Nach dem Sonnenbad ist dann noch eine sorgfältige Nachpflege angebracht.
Der Sonnenschutz von innen ist ebenso wichtig,
wie der äußerlich aufgetragene Schutz, denn es gilt als unumstößliche
Tatsache, daß die Haut in der Sonne einen besonders hohen Vitamin-
und Coenzym Q10-Bedarf hat. In welchem Maße der Q10-Spiegel sinkt,
wurde bereits dargestellt. Aber auch der Vitamin-A-Spiegel sinkt drastisch.
So geben die Zellen, die in der Haut für die Abwehr zuständig
sind, durch die UV-Strahlung allmählich "ihren Geist" auf.

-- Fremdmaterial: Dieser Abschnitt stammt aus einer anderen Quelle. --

-- ==== Sys2Proof/Machine/ExecCommands.lean ====
section
/-! DEFINITION. The meanings of the scoreboard commands (chapters 9 and 10) and of the queue contexts (chapter 9). Each is the
unit's own work on the entry of its row once the entry is READY with that opcode and the unit takes it (R360, R388). -/

namespace Sys2Proof.Machine

/-! ### Commands of the scoreboard (R388) -/

/-- NOP (R388). -/
def execNop (e : EntryId) (s : State) : Ans := s.run (fun c => c.start e.val 0x00 (fun c => c.doNop e.val))
/-- SYNC_CFG (R397, R398). -/
def execSyncCfg (e : EntryId) (s : State) : Ans := s.run (fun c => c.start e.val 0x01 (fun c => c.doSyncCfg e.val))
/-- HOLD (R399–R404). -/
def execHold (e : EntryId) (s : State) : Ans := s.run (fun c => c.start e.val 0x02 (fun c => c.doHold e.val))
/-- RELEASE (R405, R406). -/
def execRelease (e : EntryId) (s : State) : Ans := s.run (fun c => c.start e.val 0x03 (fun c => c.doRelease e.val))
/-- ABORT (R407–R409). -/
def execAbort (e : EntryId) (s : State) : Ans := s.run (fun c => c.start e.val 0x04 (fun c => c.doAbort e.val))
/-- SHIFT (R410). -/
def execShift (e : EntryId) (s : State) : Ans := s.run (fun c => c.start e.val 0x05 (fun c => c.doShift e.val))
/-- UNLOAD (R411). -/
def execUnload (e : EntryId) (s : State) : Ans := s.run (fun c => c.start e.val 0x06 (fun c => c.doUnload e.val))
/-- TEST_UNIT (R412–R414, R854–R856); `fails` are the tests that fail. One that runs already goes on once its unit can be
tested. -/
def execTestUnit (e : EntryId) (fails : BitVec 5) (s : State) : Ans :=
  s.run (fun c => if (c.entry e.val).state = .ready then c.start e.val 0x07 (fun c => c.doTestUnit e.val fails.toNat)
    else c.moreTest e.val fails.toNat)
/-- SET_DOMAIN (R415). -/
def execSetDomain (e : EntryId) (s : State) : Ans := s.run (fun c => c.start e.val 0x08 (fun c => c.doSetDomain e.val))
/-- SET_OP_POINT (R416). -/
def execSetOpPoint (e : EntryId) (s : State) : Ans := s.run (fun c => c.start e.val 0x09 (fun c => c.doSetOpPoint e.val))
/-- SET_PROFILE (R417). -/
def execSetProfile (e : EntryId) (s : State) : Ans := s.run (fun c => c.start e.val 0x0A (fun c => c.doSetProfile e.val))
/-- RUN (R418–R421). -/
def execRun (e : EntryId) (s : State) : Ans := s.run (fun c => c.start e.val 0x10 (fun c => c.doRun e.val))
/-- INJECT (R422, R423). -/
def execInject (e : EntryId) (s : State) : Ans := s.run (fun c => c.start e.val 0x11 (fun c => c.doInject e.val))
/-- REPLAY_CHECK (R424, R425). -/
def execReplayCheck (e : EntryId) (s : State) : Ans := s.run (fun c => c.start e.val 0x12 (fun c => c.doReplay e.val))
/-- PASS (R426–R428). -/
def execPass (e : EntryId) (s : State) : Ans := s.run (fun c => c.start e.val 0x20 (fun c => c.doPass e.val))
/-- LADDER (R316–R329). -/
def execLadder (e : EntryId) (s : State) : Ans := s.run (fun c => c.start e.val 0x30 (fun c => c.doLadder e.val))
/-- COPY (R430–R432). -/
def execCopy (e : EntryId) (s : State) : Ans := s.run (fun c => c.start e.val 0x40 (fun c => c.doCopy e.val))
/-- LOAD (R433, R434). -/
def execLoad (e : EntryId) (s : State) : Ans := s.run (fun c => c.start e.val 0x41 (fun c => c.doLoad e.val))
/-- PAGE_OUT (R435). -/
def execPageOut (e : EntryId) (s : State) : Ans := s.run (fun c => c.start e.val 0x42 (fun c => c.doPageOut e.val))
/-- PAGE_IN (R436). -/
def execPageIn (e : EntryId) (s : State) : Ans := s.run (fun c => c.start e.val 0x43 (fun c => c.doPageIn e.val))
/-- CHECKPOINT (R437). -/
def execCheckpoint (e : EntryId) (s : State) : Ans := s.run (fun c => c.start e.val 0x44 (fun c => c.doCheckpoint e.val))
/-- RESTORE (R438). -/
def execRestore (e : EntryId) (s : State) : Ans := s.run (fun c => c.start e.val 0x45 (fun c => c.doRestore e.val))
/-- NV_SAVE (R439). -/
def execNvSave (e : EntryId) (s : State) : Ans := s.run (fun c => c.start e.val 0x46 (fun c => c.doNvSave e.val))
/-- NV_LOAD (R440). -/
def execNvLoad (e : EntryId) (s : State) : Ans := s.run (fun c => c.start e.val 0x47 (fun c => c.doNvLoad e.val))

/-! ### Queue contexts -/

/-- SQ_PI (R352, R353), through the gate's doorbell page. -/
def execSqPi (ctx : CtxId) (value : W32) (s : State) : Ans :=
  s.run (fun c => if c.barOpen then c.doorbell false ctx.val value else c)
/-- CQ_CI (R352, R354). -/
def execCqCi (ctx : CtxId) (value : W32) (s : State) : Ans :=
  s.run (fun c => if c.barOpen then c.doorbell true ctx.val value else c)
/-- REMOTE_DB_VAL (R655). -/
def execRemoteDbVal (o : Origin) (value : W32) (s : State) : Ans := s.run (fun c => c.regWrite o (regAt pgGATE 0x11C) value.toNat)
/-- FETCH (R356, R366). -/
def execFetch (s : State) : Ans := s.run Chip.fetch
/-- COMPLETION_RECORD_WRITE (R361, R362, R376). -/
def execCompletionRecordWrite (e : EntryId) (s : State) : Ans := s.run (fun c => c.writeCompletion e.val)
/-- MOD_DELAY (R355). -/
def execModDelay (ctx : CtxId) (s : State) : Ans := s.run (fun c => c.modDelayEnds ctx.val)
/-- CTX_CTRL.ENABLE (R380, R382). -/
def execEnable (o : Origin) (s : State) : Ans := s.run (fun c => c.regWrite o (regAt pgSHEP 0x108) 1)
/-- CTX_CTRL.STOP (R378). -/
def execStop (o : Origin) (s : State) : Ans := s.run (fun c => c.regWrite o (regAt pgSHEP 0x108) 2)
/-- CTX_CTRL.RESUME (R357). -/
def execResume (o : Origin) (s : State) : Ans := s.run (fun c => c.regWrite o (regAt pgSHEP 0x108) 4)
/-- CTX_CTRL.DISABLE (R378, R382). -/
def execDisable (o : Origin) (s : State) : Ans := s.run (fun c => c.regWrite o (regAt pgSHEP 0x108) 8)

/-- The header of the SYNC message of an operation (R97, R123). -/
def syncHdr (c : Chip) (m : SyncOp) : Nat :=
  match m.tile with
  | none => ({ kind := kSYNC, pkg := c.pkg, qclass := 3, origin := originNum m.origin, tag := baseTag pgMUSTER
               payload := m.operand.toNat : Hdr }).word
  | some (d, t) => ({ kind := kSYNC, pkg := c.pkg, die := d.val, x := tileX t.val, y := tileY t.val, qclass := 3
                      origin := originNum m.origin, payload := m.operand.toNat : Hdr }).word

/-- Its second word: OBJECT, and OP 0 for ADD or 1 for SET. -/
def syncWord (m : SyncOp) (op : Nat) : Nat := m.object.toNat + op * 2 ^ 16

/-- A SYNC operation at its target. -/
def Chip.syncOp (c : Chip) (m : SyncOp) (op : Nat) : Chip :=
  let p := m.sender.map (fun p => p.val)
  match m.tile with
  | none => c.syncMsg p (syncHdr c m) (syncWord m op)
  | some (d, t) => c.tileSync (tkey d t) p (syncHdr c m) (syncWord m op)

/-- ADD (R363, R364). -/
def execAdd (m : SyncOp) (s : State) : Ans := s.run (fun c => c.syncOp m 0)
/-- SET (R363, R364). -/
def execSet (m : SyncOp) (s : State) : Ans := s.run (fun c => c.syncOp m 1)
/-- OBJ_CFG (R384, R398). -/
def execObjCfg (o : Origin) (value : W32) (s : State) : Ans := s.run (fun c => c.regWrite o (regAt pgMUSTER 0x104) value.toNat)
/-- POOL_GRANT (R371, R372). -/
def execPoolGrant (pool : Fin 3) (s : State) : Ans := s.run (fun c => c.poolGrant pool.val)
/-- COMMAND_SHARE (R904). -/
def execCommandShare (hdr : W64) (words : List W64) (s : State) : Ans :=
  shaped (.commandShare hdr words) (s.run (fun c => (c.shareMsg hdr.toNat (words.map (fun w => w.toNat))).getD (c.send (hdr.toNat :: words.map (fun w => w.toNat)))))

end Sys2Proof.Machine
end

Im Kern geschädigte Zellen sterben ab. Die Freien Radikale können
nicht mehr eingefangen werden und es kommt zu Entzündungsreaktionen
und schlimmstenfalls einer Schädigung der zellulären Erbsubstanz,
weil fehlerhafte Informationen an die Tochterzellen weitergegeben werden.
Die Folge: Zellmutationen, vorzeitige Hautalterung, Krebsvorstufen (Präkanzerosen)
und im schlimmsten Fall Hautkrebs.
Längerwelliges UV-A-Licht kann bis in die
Lederhaut vordringen. Dort gebildete Radikale bewirken eine Vernetzung
der Proteine dieser Hautschicht, die dadurch ihre Elastizität verliert.
Wir müssen uns immer vor Augen führen,
daß weniger Rötung der Haut auch geringere Anfälligkeit
für Hautkrebs und sonstige Schäden bedeutet, denn die Haut vergißt
nichts.
Im Vorfeld einer Sonnenbestrahlung angewandtes
Coenzym Q10 wirkt der Radikalbildung bzw. ihren Effekten entgegen. Zu
beachten ist dabei, daß es bei oraler Anwendung frühzeitig
und hoch genug dosiert angewendet wird, um wirksame Konzentrationen in
dem Zielorgan Haut zu erreichen. Äußerst hilfreich und sinnvoll
ist die ergänzende Anwendung der Q10-Creme.